Work instruction:
The answer should consist of every line in the material below that has the word "where".

Excerpted records:

-- ==== Sys2Proof/Machine/Alu.lean ====
section
/-! DEFINITION. ADD, MUL, LT, EQ (spec/40_alu.md). -/

namespace Sys2Proof.Machine

/-- The common execution order of R400: both sources, the result, the write, then `ip + 4`. -/
def alu (f : Word → Word → Except FaultDetail Word) (a b d : Param) (s : State) : Except FaultDetail State := do
  let x ← resolveSrc a s
  let y ← resolveSrc b s
  let r ← f x y
  let t ← writeDst d 3 r s
  return t.advance 4

/-- ADD (R401). -/
def execAdd (a b d : Param) (s : State) : Host.Outcome State Fault Refusal := .next (s.settle (alu fAdd a b d s))

/-- MUL (R402). -/
def execMul (a b d : Param) (s : State) : Host.Outcome State Fault Refusal := .next (s.settle (alu fMul a b d s))

/-- LT (R403). -/
def execLt (a b d : Param) (s : State) : Host.Outcome State Fault Refusal := .next (s.settle (alu fLt a b d s))

/-- EQ (R404). -/
def execEq (a b d : Param) (s : State) : Host.Outcome State Fault Refusal := .next (s.settle (alu fEq a b d s))

end Sys2Proof.Machine
end

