-- ==== Sys2Proof/Machine/Assembly.lean ====
section
/-! DEFINITION. The spec's assembly language and its pseudo-instructions (spec/30_encoding.md R320 to R324). It has no effect on
the machine (D17, D18): it turns text into the words of a program. -/

namespace Sys2Proof.Machine

/-- JMP (R324): `JT #1, t`. -/
def pseudoJmp (t : Param) : Instr := .jt (.imm 1) t

/-- MOV (R324): `ADD s, #0, d`. -/
def pseudoMov (p d : Param) : Instr := .add p (.imm 0) d

/-- NOP (R324): `JF #1, #0`. -/
def pseudoNop : Instr := .jf (.imm 1) (.imm 0)

/-- A number in an operand: a signed decimal integer, a label with an offset, or the negation of either (R320, R323). -/
inductive AsmValue where
  | num (v : Int)
  | label (name : List Char) (k : Nat)
  | neg (v : AsmValue)
  deriving DecidableEq, Repr

/-- An operand: a number in a mode (R320). -/
structure AsmOperand where
  mode : Mode
  value : AsmValue
  deriving DecidableEq, Repr

/-- A statement (R321, R323, R324). -/
inductive AsmStmt where
  | instr (op : Opcode) (ps : List AsmOperand)
  | jmp (t : AsmOperand)
  | mov (p d : AsmOperand)
  | nop
  | word (vs : List Int)
  deriving DecidableEq, Repr

/-- A line: an optional label, an optional statement (R323). -/
structure AsmLine where
  label : Option (List Char)
  stmt : Option AsmStmt
  deriving DecidableEq, Repr

/-- How many words a statement emits (R322 to R324). -/
def AsmStmt.length : AsmStmt → Nat
  | .instr op _ => 1 + op.arity
  | .jmp _ => pseudoNop.length
  | .mov _ _ => 1 + Opcode.add.arity
  | .nop => pseudoNop.length
  | .word vs => vs.length

/-- The labels of a program with their addresses, the first line standing at address `a` (R323). -/
def asmLabels : Nat → List AsmLine → List (List Char × Nat)
  | _, [] => []
  | a, l :: ls =>
    let rest := asmLabels (match l.stmt with | some t => a + t.length | none => a) ls
    match l.label with
    | some n => (n, a) :: rest
    | none => rest

/-- The number a value stands for, if its label is defined (R323). -/
def AsmValue.eval (labels : List (List Char × Nat)) : AsmValue → Option Int
  | .num v => some v
  | .label n k => (labels.lookup n).map fun a : Nat => (a : Int) + k
  | .neg v => (v.eval labels).map fun x => -x

/-- A number as a word, if it is one. -/
def wordOf? (v : Int) : Option Word := if InWord v then some (Word.ofInt v) else none

/-- The parameter an operand stands for (R320). -/
def AsmOperand.param? (labels : List (List Char × Nat)) (p : AsmOperand) : Option Param := do
  let v ← p.value.eval labels
  let w ← wordOf? v
  return p.mode.param w

/-- The instruction with a given opcode and parameters, if there are as many as its arity (R321). -/
def instrOfParams? : Opcode → List Param → Option Instr
  | .add, [a, b, d] => some (.add a b d)
  | .mul, [a, b, d] => some (.mul a b d)
  | .inp, [d] => some (.inp d)
  | .out, [p] => some (.out p)
  | .jt, [c, t] => some (.jt c t)
  | .jf, [c, t] => some (.jf c t)
  | .lt, [a, b, d] => some (.lt a b d)
  | .eq, [a, b, d] => some (.eq a b d)
  | .arb, [p] => some (.arb p)
  | .hlt, [] => some .hlt
  | _, _ => none

/-- The words a statement emits (R322 to R324). -/
def AsmStmt.emit (labels : List (List Char × Nat)) : AsmStmt → Option (List Word)
  | .instr op ps => do
    let qs ← ps.mapM (AsmOperand.param? labels)
    let i ← instrOfParams? op qs
    return encode i
  | .jmp t => do return encode (pseudoJmp (← t.param? labels))
  | .mov p d => do return encode (pseudoMov (← p.param? labels) (← d.param? labels))
  | .nop => some (encode pseudoNop)
  | .word vs => vs.mapM wordOf?

/-- The words of a program of lines, if every operand has a value, every number is a word and no label is defined twice
(R322, R323, log 14). -/
def assembleLines (ls : List AsmLine) : Option (List Word) :=
  let labels := asmLabels 0 ls
  if (labels.map Prod.fst).Nodup then
    (ls.filterMap AsmLine.stmt).foldr (fun t rest => do return (← t.emit labels) ++ (← rest)) (some [])
  else none

/-! The text (R320 to R323). -/

/-- A character of a name: a letter, a digit or an underscore (log 14). -/
def nameChar (c : Char) : Bool := c.isAlphanum || c == '_'

/-- A name: name characters, the first no digit (log 14). -/
def nameText? : List Char → Option (List Char)
  | [] => none
  | c :: cs => if nameChar c && !c.isDigit && cs.all nameChar then some (c :: cs) else none

/-- A number in an operand (R320, R323). DESIGN CHOICE (log 14): the `k` of `name+k` is decimal digits without a
sign, and white space may stand around the `+`. -/
def valueText? (cs : List Char) : Option AsmValue :=
  match intText? cs with
  | some v => some (.num v)
  | none =>
    match splitText '+' cs with
    | [n] => (nameText? (trimText n)).map fun m => .label m 0
    | [n, k] => do return .label (← nameText? (trimText n)) (← natText? (trimText k))
    | _ => none

/-- What stands between the brackets of an operand: `rb+r`, `rb-r` or an address (R320). DESIGN CHOICE (log 14): white space may
follow the sign, and `rb` is not reserved, so that `rb` alone is the address of a label of that name. -/
def bracketText? (cs : List Char) : Option AsmOperand :=
  match cs with
  | 'r' :: 'b' :: '+' :: r => (valueText? (trimText r)).map fun v => ⟨.relative, v⟩
  | 'r' :: 'b' :: '-' :: r => (valueText? (trimText r)).map fun v => ⟨.relative, .neg v⟩
  | a => (valueText? (trimText a)).map fun v => ⟨.position, v⟩

/-- An operand (R320). DESIGN CHOICE (log 14): white space may follow `#` and stand just inside the brackets. -/
def operandText? (cs : List Char) : Option AsmOperand :=
  match cs with
  | '#' :: v => (valueText? (trimText v)).map fun w => ⟨.immediate, w⟩
  | '[' :: r =>
    match r.reverse with
    | ']' :: m => bracketText? (trimText m.reverse)
    | _ => none
  | _ => none

/-- The mnemonics of the ten instructions (R321). -/
def mnemonics : List (List Char × Opcode) :=
  [(['A', 'D', 'D'], .add), (['M', 'U', 'L'], .mul), (['I', 'N'], .inp), (['O', 'U', 'T'], .out), (['J', 'T'], .jt),
   (['J', 'F'], .jf), (['L', 'T'], .lt), (['E', 'Q'], .eq), (['A', 'R', 'B'], .arb), (['H', 'L', 'T'], .hlt)]

/-- The comma-separated items after a mnemonic. -/
def itemsText (cs : List Char) : List (List Char) := if cs.isEmpty then [] else (splitText ',' cs).map trimText

/-- A statement from its mnemonic and its items (R321, R323, R324). DESIGN CHOICE (log 14): `.word` may have no values, and its
values are integers, not labels. -/
def stmtText? (m : List Char) (items : List (List Char)) : Option AsmStmt :=
  if m = ['.', 'w', 'o', 'r', 'd'] then (items.mapM intText?).map .word
  else do
    let ps ← items.mapM operandText?
    if m = ['J', 'M', 'P'] then
      match ps with
      | [t] => some (.jmp t)
      | _ => none
    else if m = ['M', 'O', 'V'] then
      match ps with
      | [p, d] => some (.mov p d)
      | _ => none
    else if m = ['N', 'O', 'P'] then
      match ps with
      | [] => some .nop
      | _ => none
    else (mnemonics.lookup m).map fun op => .instr op ps

/-- What stands on a line after its label: nothing, or one statement. -/
def bodyText? (cs : List Char) : Option (Option AsmStmt) :=
  if cs.isEmpty then some none
  else
    let m := cs.takeWhile fun c => !c.isWhitespace
    (stmtText? m (itemsText (trimText (cs.drop m.length)))).map some

/-- A line of text (R321, R323): a comment runs from `;` to the end. -/
def lineText? (cs : List Char) : Option AsmLine :=
  let code := trimText (cs.takeWhile fun c => c != ';')
  match splitText ':' code with
  | [b] => (bodyText? b).map fun t => ⟨none, t⟩
  | [n, b] => do return ⟨some (← nameText? n), ← bodyText? (trimText b)⟩
  | _ => none

/-- The words of an assembly text, if it is one (R320 to R324). -/
def assembleText (cs : List Char) : Option (List Word) := do
  let ls ← (splitText '\n' cs).mapM lineText?
  assembleLines ls

end Sys2Proof.Machine
end

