theorem plain_of_mem_chars {t : TextItem} {c : Char} (hc : c ∈ t.chars) : Plain c ∧ c ≠ 'r' := by
  rcases List.mem_append.mp hc with hc | hc
  · cases hn : t.negative with
    | true =>
      obtain rfl : c = '-' := by simpa [hn] using hc
      decide
    | false => simp [hn] at hc
  · obtain ⟨d, -, rfl⟩ := List.mem_map.mp hc
    exact ⟨(digitChar_spec d).1, (digitChar_spec d).2.2.2⟩

theorem valueText?_chars {t : TextItem} (h : t.digits ≠ []) : valueText? (trimText t.chars) = some (.num t.value) := by
  rw [trimText_of_trimmed (trimmed_of_forall fun c hc => (plain_of_mem_chars hc).1.1)]
  simp only [valueText?, intText?_chars h]

theorem operandChars_solid (m : Mode) (t : TextItem) : Solid (operandChars m t) := by
  have plain (u : TextItem) : ∀ c ∈ u.chars, Plain c := fun c hc => (plain_of_mem_chars hc).1
  cases m with
  | position =>
    refine ⟨by simp [operandChars], fun c hc => ?_⟩
    obtain rfl | hc | rfl : c = '[' ∨ c ∈ t.chars ∨ c = ']' := by simpa [operandChars] using hc
    exacts [by decide, plain t c hc, by decide]
  | immediate =>
    refine ⟨by simp [operandChars], fun c hc => ?_⟩
    obtain rfl | hc : c = '#' ∨ c ∈ t.chars := by simpa [operandChars] using hc
    exacts [by decide, plain t c hc]
  | relative =>
    refine ⟨by simp [operandChars], fun c hc => ?_⟩
    obtain rfl | rfl | rfl | rfl | hc | rfl : c = '[' ∨ c = 'r' ∨ c = 'b' ∨
        (c = if t.negative then '-' else '+') ∨ c ∈ t.magnitude.chars ∨ c = ']' := by simpa [operandChars] using hc
    exacts [by decide, by decide, by decide, by cases t.negative <;> decide, plain _ c hc, by decide]

theorem operandText?_bracket (cs : List Char) : operandText? ('[' :: (cs ++ [']'])) = bracketText? (trimText cs) := by
  simp only [operandText?, List.reverse_append, List.reverse_singleton, List.singleton_append, List.reverse_reverse]

/-- What stands in brackets is an address if it does not begin as `rb+r` and `rb-r` do. -/
theorem bracketText?_position {cs : List Char} (h : ∀ c ∈ cs, c ≠ 'r') :
    bracketText? cs = (valueText? (trimText cs)).map fun v => ⟨.position, v⟩ := by
  unfold bracketText?
  split
  · exact absurd rfl (h 'r' List.mem_cons_self)
  · exact absurd rfl (h 'r' List.mem_cons_self)
  · rfl

/-- The integer of an item is its magnitude with its sign. -/
theorem TextItem.value_eq (t : TextItem) : t.value = if t.negative then -t.magnitude.value else t.magnitude.value := by
  cases hn : t.negative <;> simp [TextItem.value, TextItem.magnitude, hn]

Answer for the task:
inductive AsmValue where
structure AsmOperand where
inductive AsmStmt where
structure AsmLine where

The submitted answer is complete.